Problem to work on: There is material below. Print exactly the lines starting at the line with "let b := intOf s.w s.signed y" and ending at the line with "def special (f", ends included, and no others.

Material to process:
/-- Elements of a result: for each index the active elements are computed with the draw of mode SR, the
others keep Before or become zero; flags are joined (R116, R121). -/
def mapActive (q : VReq) (n : Nat) (before : Nat → Nat) (f : Nat → Nat → FR) : List Nat × Nat :=
  let draws : Bool := decide (q.mode = 5)
  let r := (List.range n).foldl (fun (acc : List Nat × Nat × BitVec 64) i =>
    if q.active i then
      let g := if draws then rngNext acc.2.2 else acc.2.2
      let x := f i (rngBits g)
      (x.bits :: acc.1, acc.2.1 ||| x.fl, g)
    else ((if q.mz then 0 else before i) :: acc.1, acc.2.1, acc.2.2)) ([], 0, q.rng)
  (r.1.reverse, r.2.1)

/-- What a vector operation writes: registers, a mask, or `vx.s`, with flags. -/
structure VOut where
  v : List (Fin 8 × VReg)
  k : Option (Fin 4 × KReg)
  s : Option Reg
  fl : Nat
  deriving DecidableEq, Repr

/-- Register `d + j` of a group. -/
def regPlus (d : Fin 8) (j : Nat) : Fin 8 := Fin.ofNat 8 (d.val + j)

/-- Whether the destination takes part: an inactive element is merged (R121). -/
def VReq.merges (q : VReq) : Bool := q.mask.isSome && !q.mz

/-- The poison that the operands of a request carry. -/
def VReq.poisoned (q : VReq) : Bool :=
  q.o.poisoned || q.t.poisoned || (match q.add with | some r => r.p | none => false) ||
    (match q.mask with | some k => k.p | none => false)

/-- A result in one register of element width `w`. -/
def vecOut (q : VReq) (old : VReg) (w : Nat) (usesOld : Bool) (r : List Nat × Nat) : VOut :=
  { v := [(q.d, { d := BitVec.ofNat 4096 (packElems w r.1), p := q.poisoned || (usesOld && old.p) })],
    k := none, s := none, fl := r.2 }

/-- A result of element width `w` in a group of m registers (R128). -/
def groupOut (q : VReq) (olds : List VReg) (w m : Nat) (r : List Nat × Nat) : VOut :=
  let p := q.poisoned || (q.merges && olds.any VReg.p)
  { v := (List.range m).map fun j =>
      (regPlus q.d j,
        { d := BitVec.ofNat 4096 (packElems w ((List.range (r.1.length / m)).map fun t => r.1.getD (t * m + j) 0)),
          p := p }),
    k := none, s := none, fl := r.2 }

/-- A mask result; bits n to 1,023 are clear (R116, R126). -/
def maskOut (q : VReq) (old : KReg) (n : Nat) (f : Nat → Bool) : VOut :=
  let bits := (List.range n).foldr (fun i acc =>
    (if (if q.active i then f i else if q.mz then false else old.d.getLsbD i) then 1 else 0) + 2 * acc) 0
  { v := [], k := some (Fin.ofNat 4 q.d.val, { d := BitVec.ofNat 1024 bits, p := q.poisoned || (q.merges && old.p) }),
    s := none, fl := 0 }

/-- A scalar result in `vx.s` (R132). -/
def scalOut (q : VReq) (x : Nat) (fl : Nat) : VOut :=
  { v := [], k := none, s := some (mk0 (BitVec.ofNat 64 x) q.poisoned), fl := fl }

/-! ## Element operations -/

/-- An exact integer result: wrapped, or saturated under SAT (R123). -/
def intRes (t : VTy) (sat : Bool) (n : Int) : FR :=
  { bits := intPat t.w (if sat then saturate t.w t.signed n else n), fl := 0 }

/-- An exact pattern. -/
def patRes (x : Nat) : FR := { bits := x, fl := 0 }

/-- add, sub, mul (R123). -/
def arith (t : VTy) (op : VOp) (sat : Bool) (mode r x y : Nat) : FR :=
  if t.kind = .i then
    let a := intOf t.w t.signed x
    let b := intOf t.w t.signed y
    intRes t sat (match op with | .add => a + b | .sub => a - b | _ => a * b)
  else
    let a := t.fmt.decode x
    let b := t.fmt.decode y
    match op with
    | .add => fAdd t.fmt mode r a b
    | .sub => fAdd t.fmt mode r a b.negate
    | _ => fMul t.fmt mode r a b

/-- min, max (R123). -/
def pick (t : VTy) (largest : Bool) (x y : Nat) : FR :=
  if t.kind = .i then
    let a := intOf t.w t.signed x
    let b := intOf t.w t.signed y
    patRes (if largest then (if b ≤ a then x else y) else (if a ≤ b then x else y))
  else patRes (fPick t.fmt largest x y)

/-- abs, neg (R123). -/
def signOp (t : VTy) (invert sat : Bool) (x : Nat) : FR :=
  if t.kind = .i then
    let a := intOf t.w t.signed x
    intRes t sat (if invert then -a else if t.signed then (a.natAbs : Int) else a)
  else patRes (fSignOp t.fmt invert x)

/-- shl, shr, sar (R125). -/
def shiftOp (w : Nat) (op : VOp) (x c : Nat) : Nat :=
  match op with
  | .shl => if c ≥ w then 0 else x * 2 ^ c % 2 ^ w
  | .shr => if c ≥ w then 0 else x / 2 ^ c
  | _ => intPat w (intOf w true x / ((2 ^ min c w : Nat) : Int))

/-- The compares (R126). -/
def cmpOp (t : VTy) (op : VOp) (x y : Nat) : Bool :=
  if t.kind = .i then
    let a := intOf t.w t.signed x
    let b := intOf t.w t.signed y
    match op with
    | .cmpeq => decide (a = b)
    | .cmpne => decide (a ≠ b)
    | .cmplt => decide (a < b)
    | _ => decide (a ≤ b)
  else
    let a := t.fmt.decode x
    let b := t.fmt.decode y
    match op with
    | .cmpeq => fvEq a b
    | .cmpne => !fvEq a b
    | .cmplt => fvLt a b
    | _ => fvLt a b || fvEq a b

/-- Convert one element between types (R80, R129, R131). DESIGN CHOICE (log 46): a conversion between a float and an integer type that R80 does not list rounds and saturates as the listed ones do. -/
def convert (s t : VTy) (sat : Bool) (mode r x : Nat) : FR :=
  if s.isFloat then
    if t.isFloat then roundFV t.fmt mode r (s.fmt.decode x)
    else
      let z := fToInt t.w t.signed mode r (s.fmt.decode x)
      { bits := intPat t.w z.1, fl := z.2 }
  else if t.isFloat then roundDy t.fmt mode r (dyOfNum (intOf s.w s.signed x))
  else intRes t sat (intOf s.w s.signed x)

/-- wadd, wmul (R130). -/
def widen (s t : VTy) (mul : Bool) (mode r x y : Nat) : FR :=
  if s.kind = .i then
    let a := intOf s.w s.signed x
    let b := intOf s.w s.signed y
    patRes (intPat t.w (if mul then a * b else a + b))
  else
    let a := s.fmt.decode x
    let b := s.fmt.decode y
    if mul then fMul t.fmt mode r a b else fAdd t.fmt mode r a b

/-- The special functions (R127). -/
def special (f : Fmt) (op : VOp) (mode r : Nat) (v : FV) : FR :=
  match op with
  | .exp2 => fExp2 f mode r v
  | .log2 => fLog2 f mode r v
  | .rcp => fRcp f mode r v
  | .rsq => fRsq f mode r v
  | _ => fTanh f mode r v

/-- One level of the pairwise tree of `vx.sum`: element i becomes e(i) + e(i + half) (R82). -/
def treeStep (f : Fmt) (l : List Nat) (half fl : Nat) : List Nat × Nat :=
  (List.range half).foldr (fun i acc =>
    let s := fAdd f 0 0 (f.decode (l.getD i 0)) (f.decode (l.getD (i + half) 0))
    (s.bits :: acc.1, acc.2 ||| s.fl)) ([], fl)

/-- The tree of `vx.sum` over a power of two of elements (R82). -/
def treeSum (f : Fmt) : Nat → List Nat → Nat → List Nat × Nat
  | 0, l, fl => (l, fl)
  | k + 1, l, fl => let r := treeStep f l (2 ^ k) fl; treeSum f k r.1 r.2

/-- The active elements of an operand, in order. -/
def VReq.actives (q : VReq) (a : VArg) (t : VTy) : List Nat :=
  ((List.range t.n).filter q.active).map (a.elem t.w)

/-- sum, maxr, minr (R132). -/
def reduce (q : VReq) (t : VTy) : VOut :=
  match q.op with
  | .sum =>
    if t.kind = .i then
      scalOut q (intPat 64 ((q.actives q.o t).foldl (fun acc x => acc + intOf t.w t.signed x) 0)) 0
    else
      let l := (List.range t.n).map fun i => if q.active i then q.o.elem t.w i else t.fmt.sign
      let r := treeSum t.fmt (Nat.log2 t.n) l 0
      scalOut q (r.1.getD 0 0) r.2
  | op =>
    let largest := decide (op = .maxr)
    if t.kind = .i then
      let z := (q.actives q.o t).foldl (fun acc x =>
        let a := intOf t.w t.signed x
        if largest then max acc a else min acc a) (if largest then intMin t.w t.signed else intMax t.w t.signed)
      scalOut q (intPat 64 z) 0
    else
      match q.actives q.o t with
      | [] => scalOut q (t.fmt.signed largest t.fmt.infPat) 0
      | x :: r => scalOut q (r.foldl (fun acc y => fPick t.fmt largest acc y) (fPick t.fmt largest x x)) 0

Solution below:
    let b := intOf s.w s.signed y
    patRes (intPat t.w (if mul then a * b else a + b))
  else
    let a := s.fmt.decode x
    let b := s.fmt.decode y
    if mul then fMul t.fmt mode r a b else fAdd t.fmt mode r a b

/-- The special functions (R127). -/
def special (f : Fmt) (op : VOp) (mode r : Nat) (v : FV) : FR :=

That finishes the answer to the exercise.